The complete set of records below must be repeated precisely as given.

++++++++++

/-- With START accepted at tick 0 the first sample is taken at tick `t_listen`, in ACK_LOW, of a block that START
cleared; before it no phase samples the line (41_sequencer.md R119). -/
def Obligations.FirstSampleIsAtTListen : Prop :=
  ∀ s : State, s.params.wf → s.AcceptsStart → s.NoReset s.params.tListen →
    s.params.tListen = 1 + s.params.tSettle + s.params.tReqLow + s.params.tReqHigh
    ∧ (∀ k, k < s.params.tListen → ∃ t, runTicks k s = .next t ∧ t.phase.measures = false)
    ∧ runTicks s.params.tListen s = .next { s with
        phase := .ackLow, bitIdx := 0, timer := 0, cnt := 0, refCnt := 0, sh := 0#40,
        frame40 := 0#40, frameValid := false, status := .none,
        inputs := s.inputs.drop s.params.tListen, tick := s.tick + s.params.tListen }

-- ---- measurements ------------------------------------------------------------------------------------------

/-- MEASURE, one tick at expected level `l`: a matching sample is counted, or is the timeout when it is the last of the
budget; another sample ends the measurement with the count. Only `cnt` is written (40_pulse_timer.md R91).
As an operation on its own it has the state effect and no result (the reading of log 11). -/
def Obligations.MeasureTickWritesOnlyTheCount : Prop :=
  (∀ (s : State) (k : PulseKind) (l : Level), s.lineSample = l → s.cnt + 1 < s.params.cycleBudget →
    measureTick l s = (none, { s with cnt := s.cnt + 1 })
    ∧ exec (.measure k l) s = .next { s with cnt := s.cnt + 1 })
  ∧ (∀ (s : State) (k : PulseKind) (l : Level), s.lineSample = l → s.cnt = s.params.cycleBudget - 1 →
    measureTick l s = (some .timeout, s) ∧ exec (.measure k l) s = .next s)
  ∧ ∀ (s : State) (k : PulseKind) (l : Level), s.lineSample ≠ l →
    measureTick l s = (some (.count s.cnt), { s with cnt := 0 })
    ∧ exec (.measure k l) s = .next { s with cnt := 0 }

/-- `n` matching samples, `n` at most `CYCLE_BUDGET - 1`, then one at the other level: the measurement runs `n` ticks in
its phase with `cnt` following, ends at the tick of sample `n + 1` with `Count(n)`, and the next phase's first sample is
the one after it (40_pulse_timer.md R92, R94). -/
def Obligations.MeasurementCountsMatchingSamples : Prop :=
  ∀ (s : State) (n : Nat) (pulse rest : List Inputs) (x : Inputs),
    s.phase.measures = true → s.cnt = 0 → n ≤ s.params.cycleBudget - 1 →
    s.inputs = pulse ++ x :: rest → pulse.length = n →
    (∀ y ∈ pulse, y.rst = false ∧ y.line = s.phase.expectedLevel) →
    x.rst = false → x.line ≠ s.phase.expectedLevel →
    (∀ k, k ≤ n → runTicks k s = .next { s with cnt := k, inputs := s.inputs.drop k, tick := s.tick + k })
    ∧ measureTick s.phase.expectedLevel { s with cnt := n, inputs := x :: rest, tick := s.tick + n }
        = (some (.count n), { s with cnt := 0, inputs := x :: rest, tick := s.tick + n })
    ∧ ∃ t, runTicks (n + 1) s = .next t ∧ t.phase = s.phase.successor s.bitIdx ∧ t.cnt = 0 ∧ t.inputs = rest

/-- The first `CYCLE_BUDGET` samples of a measurement all matching: it ends at the tick of the last of them in the
failure of its phase, `cnt` left at `CYCLE_BUDGET - 1` and nothing else written (40_pulse_timer.md R93,
60_exceptions.md R201 to R203, R210). -/
def Obligations.MeasurementTimesOutAtTheBudget : Prop :=
  ∀ (s : State) (f : Failure), s.params.wf → s.phase.timeoutFailure = some f → s.cnt = 0 →
    s.NoReset s.params.cycleBudget →
    (∀ y ∈ s.inputs.take s.params.cycleBudget, y.line = s.phase.expectedLevel) →
    (∀ k, k < s.params.cycleBudget → runTicks k s = .next { s with
        cnt := k, inputs := s.inputs.drop k, tick := s.tick + k })
    ∧ (∀ k, k + 1 = s.params.cycleBudget →
      (measureTick s.phase.expectedLevel { s with
        cnt := k, inputs := s.inputs.drop k, tick := s.tick + k }).1 = some .timeout)
    ∧ runTicks s.params.cycleBudget s = .next { s with
        cnt := s.params.cycleBudget - 1, status := .failed f, phase := .idle,
        inputs := s.inputs.drop s.params.cycleBudget, tick := s.tick + s.params.cycleBudget }

/-- ACK_LOW, one tick (41_sequencer.md R116). -/
def Obligations.AckLowTick : Prop :=
  (∀ s : State, s.lineSample = .low → s.cnt + 1 < s.params.cycleBudget →
    exec .ackLow s = .next { s with cnt := s.cnt + 1 })
  ∧ (∀ s : State, s.lineSample = .low → s.cnt = s.params.cycleBudget - 1 →
    exec .ackLow s = .next { s with status := .failed .startLowTimeout, phase := .idle })
  ∧ ∀ s : State, s.lineSample = .high → exec .ackLow s = .next { s with cnt := 0, phase := .ackHigh }

/-- ACK_HIGH, one tick (41_sequencer.md R117). -/
def Obligations.AckHighTick : Prop :=
  (∀ s : State, s.lineSample = .high → s.cnt + 1 < s.params.cycleBudget →
    exec .ackHigh s = .next { s with cnt := s.cnt + 1 })
  ∧ (∀ s : State, s.lineSample = .high → s.cnt = s.params.cycleBudget - 1 →
    exec .ackHigh s = .next { s with status := .failed .startHighTimeout, phase := .idle })
  ∧ ∀ s : State, s.lineSample = .low → exec .ackHigh s = .next { s with cnt := 0, phase := .bitLow, bitIdx := 0 }

/-- BIT_LOW, one tick: the reference count is kept (42_bit_capture.md R140). -/
def Obligations.BitLowTick : Prop :=
  (∀ s : State, s.lineSample = .low → s.cnt + 1 < s.params.cycleBudget →
    exec .bitLow s = .next { s with cnt := s.cnt + 1 })
  ∧ (∀ s : State, s.lineSample = .low → s.cnt = s.params.cycleBudget - 1 →
    exec .bitLow s = .next { s with status := .failed .bitTimeout, phase := .idle })
  ∧ ∀ s : State, s.lineSample = .high →
    exec .bitLow s = .next { s with cnt := 0, refCnt := s.cnt, phase := .bitHigh }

++++++++++

» **Task output**:
/-- With START accepted at tick 0 the first sample is taken at tick `t_listen`, in ACK_LOW, of a block that START
cleared; before it no phase samples the line (41_sequencer.md R119). -/
def Obligations.FirstSampleIsAtTListen : Prop :=
  ∀ s : State, s.params.wf → s.AcceptsStart → s.NoReset s.params.tListen →
    s.params.tListen = 1 + s.params.tSettle + s.params.tReqLow + s.params.tReqHigh
    ∧ (∀ k, k < s.params.tListen → ∃ t, runTicks k s = .next t ∧ t.phase.measures = false)
    ∧ runTicks s.params.tListen s = .next { s with
        phase := .ackLow, bitIdx := 0, timer := 0, cnt := 0, refCnt := 0, sh := 0#40,
        frame40 := 0#40, frameValid := false, status := .none,
        inputs := s.inputs.drop s.params.tListen, tick := s.tick + s.params.tListen }

-- ---- measurements ------------------------------------------------------------------------------------------

/-- MEASURE, one tick at expected level `l`: a matching sample is counted, or is the timeout when it is the last of the
budget; another sample ends the measurement with the count. Only `cnt` is written (40_pulse_timer.md R91).
As an operation on its own it has the state effect and no result (the reading of log 11). -/
def Obligations.MeasureTickWritesOnlyTheCount : Prop :=
  (∀ (s : State) (k : PulseKind) (l : Level), s.lineSample = l → s.cnt + 1 < s.params.cycleBudget →
    measureTick l s = (none, { s with cnt := s.cnt + 1 })
    ∧ exec (.measure k l) s = .next { s with cnt := s.cnt + 1 })
  ∧ (∀ (s : State) (k : PulseKind) (l : Level), s.lineSample = l → s.cnt = s.params.cycleBudget - 1 →
    measureTick l s = (some .timeout, s) ∧ exec (.measure k l) s = .next s)
  ∧ ∀ (s : State) (k : PulseKind) (l : Level), s.lineSample ≠ l →
    measureTick l s = (some (.count s.cnt), { s with cnt := 0 })
    ∧ exec (.measure k l) s = .next { s with cnt := 0 }

/-- `n` matching samples, `n` at most `CYCLE_BUDGET - 1`, then one at the other level: the measurement runs `n` ticks in
its phase with `cnt` following, ends at the tick of sample `n + 1` with `Count(n)`, and the next phase's first sample is
the one after it (40_pulse_timer.md R92, R94). -/
def Obligations.MeasurementCountsMatchingSamples : Prop :=
  ∀ (s : State) (n : Nat) (pulse rest : List Inputs) (x : Inputs),
    s.phase.measures = true → s.cnt = 0 → n ≤ s.params.cycleBudget - 1 →
    s.inputs = pulse ++ x :: rest → pulse.length = n →
    (∀ y ∈ pulse, y.rst = false ∧ y.line = s.phase.expectedLevel) →
    x.rst = false → x.line ≠ s.phase.expectedLevel →
    (∀ k, k ≤ n → runTicks k s = .next { s with cnt := k, inputs := s.inputs.drop k, tick := s.tick + k })
    ∧ measureTick s.phase.expectedLevel { s with cnt := n, inputs := x :: rest, tick := s.tick + n }
        = (some (.count n), { s with cnt := 0, inputs := x :: rest, tick := s.tick + n })
    ∧ ∃ t, runTicks (n + 1) s = .next t ∧ t.phase = s.phase.successor s.bitIdx ∧ t.cnt = 0 ∧ t.inputs = rest

/-- The first `CYCLE_BUDGET` samples of a measurement all matching: it ends at the tick of the last of them in the
failure of its phase, `cnt` left at `CYCLE_BUDGET - 1` and nothing else written (40_pulse_timer.md R93,
60_exceptions.md R201 to R203, R210). -/
def Obligations.MeasurementTimesOutAtTheBudget : Prop :=
  ∀ (s : State) (f : Failure), s.params.wf → s.phase.timeoutFailure = some f → s.cnt = 0 →
    s.NoReset s.params.cycleBudget →
    (∀ y ∈ s.inputs.take s.params.cycleBudget, y.line = s.phase.expectedLevel) →
    (∀ k, k < s.params.cycleBudget → runTicks k s = .next { s with
        cnt := k, inputs := s.inputs.drop k, tick := s.tick + k })
    ∧ (∀ k, k + 1 = s.params.cycleBudget →
      (measureTick s.phase.expectedLevel { s with
        cnt := k, inputs := s.inputs.drop k, tick := s.tick + k }).1 = some .timeout)
    ∧ runTicks s.params.cycleBudget s = .next { s with
        cnt := s.params.cycleBudget - 1, status := .failed f, phase := .idle,
        inputs := s.inputs.drop s.params.cycleBudget, tick := s.tick + s.params.cycleBudget }

/-- ACK_LOW, one tick (41_sequencer.md R116). -/
def Obligations.AckLowTick : Prop :=
  (∀ s : State, s.lineSample = .low → s.cnt + 1 < s.params.cycleBudget →
    exec .ackLow s = .next { s with cnt := s.cnt + 1 })
  ∧ (∀ s : State, s.lineSample = .low → s.cnt = s.params.cycleBudget - 1 →
    exec .ackLow s = .next { s with status := .failed .startLowTimeout, phase := .idle })
  ∧ ∀ s : State, s.lineSample = .high → exec .ackLow s = .next { s with cnt := 0, phase := .ackHigh }

/-- ACK_HIGH, one tick (41_sequencer.md R117). -/
def Obligations.AckHighTick : Prop :=
  (∀ s : State, s.lineSample = .high → s.cnt + 1 < s.params.cycleBudget →
    exec .ackHigh s = .next { s with cnt := s.cnt + 1 })
  ∧ (∀ s : State, s.lineSample = .high → s.cnt = s.params.cycleBudget - 1 →
    exec .ackHigh s = .next { s with status := .failed .startHighTimeout, phase := .idle })
  ∧ ∀ s : State, s.lineSample = .low → exec .ackHigh s = .next { s with cnt := 0, phase := .bitLow, bitIdx := 0 }

/-- BIT_LOW, one tick: the reference count is kept (42_bit_capture.md R140). -/
def Obligations.BitLowTick : Prop :=
  (∀ s : State, s.lineSample = .low → s.cnt + 1 < s.params.cycleBudget →
    exec .bitLow s = .next { s with cnt := s.cnt + 1 })
  ∧ (∀ s : State, s.lineSample = .low → s.cnt = s.params.cycleBudget - 1 →
    exec .bitLow s = .next { s with status := .failed .bitTimeout, phase := .idle })
  ∧ ∀ s : State, s.lineSample = .high →
    exec .bitLow s = .next { s with cnt := 0, refCnt := s.cnt, phase := .bitHigh }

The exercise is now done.